The grumbled rebuke at the end is what seems to get to the archaeologist - Daniel deflates, leaning away from Jack and almost toppling over the other way before Jack can adust his grip and lower him back down to the mattress. “Sorry,” he sniffs, and Jack wants to kick himself. 

“Nothing to be sorry for,” he disagrees, “I didn’t mean it like that.” Daniel looks up at him, and somehow even when he’s mostly out of it, his eyes are wide and bright in the lamplight as they question the truthfulness of Jack’s claim. “I’m just still a little on edge. You scared the crap out of us, kid.”

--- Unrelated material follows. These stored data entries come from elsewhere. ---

/-! ## sput -/

@[simp] theorem State.sput_badPar (f : Fld) (v : Int) : (s.sput f v).badPar = s.badPar := rfl
@[simp] theorem State.sput_ns (f : Fld) (v : Int) : (s.sput f v).ns = s.ns := rfl
@[simp] theorem State.sput_frac (f : Fld) (v : Int) : (s.sput f v).frac = s.frac := rfl
@[simp] theorem State.sput_lastFrame (f : Fld) (v : Int) : (s.sput f v).lastFrame = s.lastFrame := rfl
@[simp] theorem State.sput_bobs (f : Fld) (v : Int) : (s.sput f v).bobs = s.bobs := rfl
@[simp] theorem State.sput_pen (f : Fld) (v : Int) : (s.sput f v).pen = s.pen := rfl
@[simp] theorem State.sput_zon (f : Fld) (v : Int) : (s.sput f v).zon = s.zon := rfl
@[simp] theorem State.sput_sens (f : Fld) (v : Int) : (s.sput f v).sens = s.sens := rfl
@[simp] theorem State.sput_evq (f : Fld) (v : Int) : (s.sput f v).evq = s.evq := rfl
@[simp] theorem State.sput_sme (f : Fld) (v : Int) : (s.sput f v).sme = s.sme := rfl
@[simp] theorem State.sput_sea (f : Fld) (v : Int) : (s.sput f v).sea = s.sea := rfl
@[simp] theorem State.sput_dia (f : Fld) (v : Int) : (s.sput f v).dia = s.dia := rfl
@[simp] theorem State.sput_cce (f : Fld) (v : Int) : (s.sput f v).cce = s.cce := rfl
@[simp] theorem State.sput_tbu (f : Fld) (v : Int) : (s.sput f v).tbu = s.tbu := rfl
@[simp] theorem State.sput_rtc (f : Fld) (v : Int) : (s.sput f v).rtc = s.rtc := rfl
@[simp] theorem State.sput_mtr (f : Fld) (v : Int) : (s.sput f v).mtr = s.mtr := rfl
@[simp] theorem State.sput_sru (f : Fld) (v : Int) : (s.sput f v).sru = s.sru := rfl
@[simp] theorem State.sput_kst (f : Fld) (v : Int) : (s.sput f v).kst = s.kst := rfl
@[simp] theorem State.sput_lop (f : Fld) (v : Int) : (s.sput f v).lop = s.lop := rfl
@[simp] theorem State.sput_xlk (f : Fld) (v : Int) : (s.sput f v).xlk = s.xlk := rfl
@[simp] theorem State.sput_hap (f : Fld) (v : Int) : (s.sput f v).hap = s.hap := rfl
@[simp] theorem State.sput_phu (f : Fld) (v : Int) : (s.sput f v).phu = s.phu := rfl
@[simp] theorem State.sput_basted (f : Fld) (v : Int) : (s.sput f v).basted = s.basted := rfl
@[simp] theorem State.sput_mode (f : Fld) (v : Int) : (s.sput f v).mode = s.mode := rfl
@[simp] theorem State.sput_out (f : Fld) (v : Int) : (s.sput f v).out = s.out := rfl
@[simp] theorem State.sput_rates (f : Fld) (v : Int) : (s.sput f v).rates = s.rates := rfl
@[simp] theorem State.sput_status (f : Fld) (v : Int) : (s.sput f v).status = s.status := rfl
@[simp] theorem State.sput_rdata (f : Fld) (v : Int) : (s.sput f v).rdata = s.rdata := rfl
@[simp] theorem State.sput_free (f : Fld) (v : Int) : (s.sput f v).free = s.free := rfl
@[simp] theorem State.sput_pending (f : Fld) (v : Int) : (s.sput f v).pending = s.pending := rfl

/-! ## setFlag -/

@[simp] theorem State.setFlag_badPar (f : Fld) (b : Bool) : (s.setFlag f b).badPar = s.badPar := rfl
@[simp] theorem State.setFlag_ns (f : Fld) (b : Bool) : (s.setFlag f b).ns = s.ns := rfl
@[simp] theorem State.setFlag_frac (f : Fld) (b : Bool) : (s.setFlag f b).frac = s.frac := rfl
@[simp] theorem State.setFlag_lastFrame (f : Fld) (b : Bool) : (s.setFlag f b).lastFrame = s.lastFrame := rfl
@[simp] theorem State.setFlag_bobs (f : Fld) (b : Bool) : (s.setFlag f b).bobs = s.bobs := rfl
@[simp] theorem State.setFlag_pen (f : Fld) (b : Bool) : (s.setFlag f b).pen = s.pen := rfl
@[simp] theorem State.setFlag_zon (f : Fld) (b : Bool) : (s.setFlag f b).zon = s.zon := rfl
@[simp] theorem State.setFlag_sens (f : Fld) (b : Bool) : (s.setFlag f b).sens = s.sens := rfl
@[simp] theorem State.setFlag_evq (f : Fld) (b : Bool) : (s.setFlag f b).evq = s.evq := rfl
@[simp] theorem State.setFlag_sme (f : Fld) (b : Bool) : (s.setFlag f b).sme = s.sme := rfl
@[simp] theorem State.setFlag_sea (f : Fld) (b : Bool) : (s.setFlag f b).sea = s.sea := rfl
@[simp] theorem State.setFlag_dia (f : Fld) (b : Bool) : (s.setFlag f b).dia = s.dia := rfl
@[simp] theorem State.setFlag_cce (f : Fld) (b : Bool) : (s.setFlag f b).cce = s.cce := rfl
@[simp] theorem State.setFlag_tbu (f : Fld) (b : Bool) : (s.setFlag f b).tbu = s.tbu := rfl
@[simp] theorem State.setFlag_rtc (f : Fld) (b : Bool) : (s.setFlag f b).rtc = s.rtc := rfl
@[simp] theorem State.setFlag_mtr (f : Fld) (b : Bool) : (s.setFlag f b).mtr = s.mtr := rfl
@[simp] theorem State.setFlag_sru (f : Fld) (b : Bool) : (s.setFlag f b).sru = s.sru := rfl
@[simp] theorem State.setFlag_kst (f : Fld) (b : Bool) : (s.setFlag f b).kst = s.kst := rfl
@[simp] theorem State.setFlag_lop (f : Fld) (b : Bool) : (s.setFlag f b).lop = s.lop := rfl
@[simp] theorem State.setFlag_xlk (f : Fld) (b : Bool) : (s.setFlag f b).xlk = s.xlk := rfl
@[simp] theorem State.setFlag_hap (f : Fld) (b : Bool) : (s.setFlag f b).hap = s.hap := rfl
@[simp] theorem State.setFlag_phu (f : Fld) (b : Bool) : (s.setFlag f b).phu = s.phu := rfl
@[simp] theorem State.setFlag_basted (f : Fld) (b : Bool) : (s.setFlag f b).basted = s.basted := rfl
@[simp] theorem State.setFlag_mode (f : Fld) (b : Bool) : (s.setFlag f b).mode = s.mode := rfl
@[simp] theorem State.setFlag_out (f : Fld) (b : Bool) : (s.setFlag f b).out = s.out := rfl
@[simp] theorem State.setFlag_rates (f : Fld) (b : Bool) : (s.setFlag f b).rates = s.rates := rfl
@[simp] theorem State.setFlag_status (f : Fld) (b : Bool) : (s.setFlag f b).status = s.status := rfl
@[simp] theorem State.setFlag_rdata (f : Fld) (b : Bool) : (s.setFlag f b).rdata = s.rdata := rfl
@[simp] theorem State.setFlag_free (f : Fld) (b : Bool) : (s.setFlag f b).free = s.free := rfl
@[simp] theorem State.setFlag_pending (f : Fld) (b : Bool) : (s.setFlag f b).pending = s.pending := rfl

“Sorry, Jack,” he says again, but his voice this time is sheepish instead of bordering on devastated, and he rolls back towards Jack as he yawns. “What time is’t?”

“Still early. Go back to sleep,” Jack reaches over and snaps off the light, more than happy to abandon his reports and get some sleep himself. As he lays down and starts to pull the blankets back over both of them, Daniel wraps his arms around him, plastering himself to Jack in an octopus-like way that’s strangely comforting in its familiarity. 

“Stay?” Daniel begs, even as his eyes are sliding closed. Jack wraps an arm around him, glad he’d bumped down the temperature in Daniel’s quarters in preparation for the full-body contact that sleeping Danny usually wanted. 

“I’m not going anywhere,” he promises.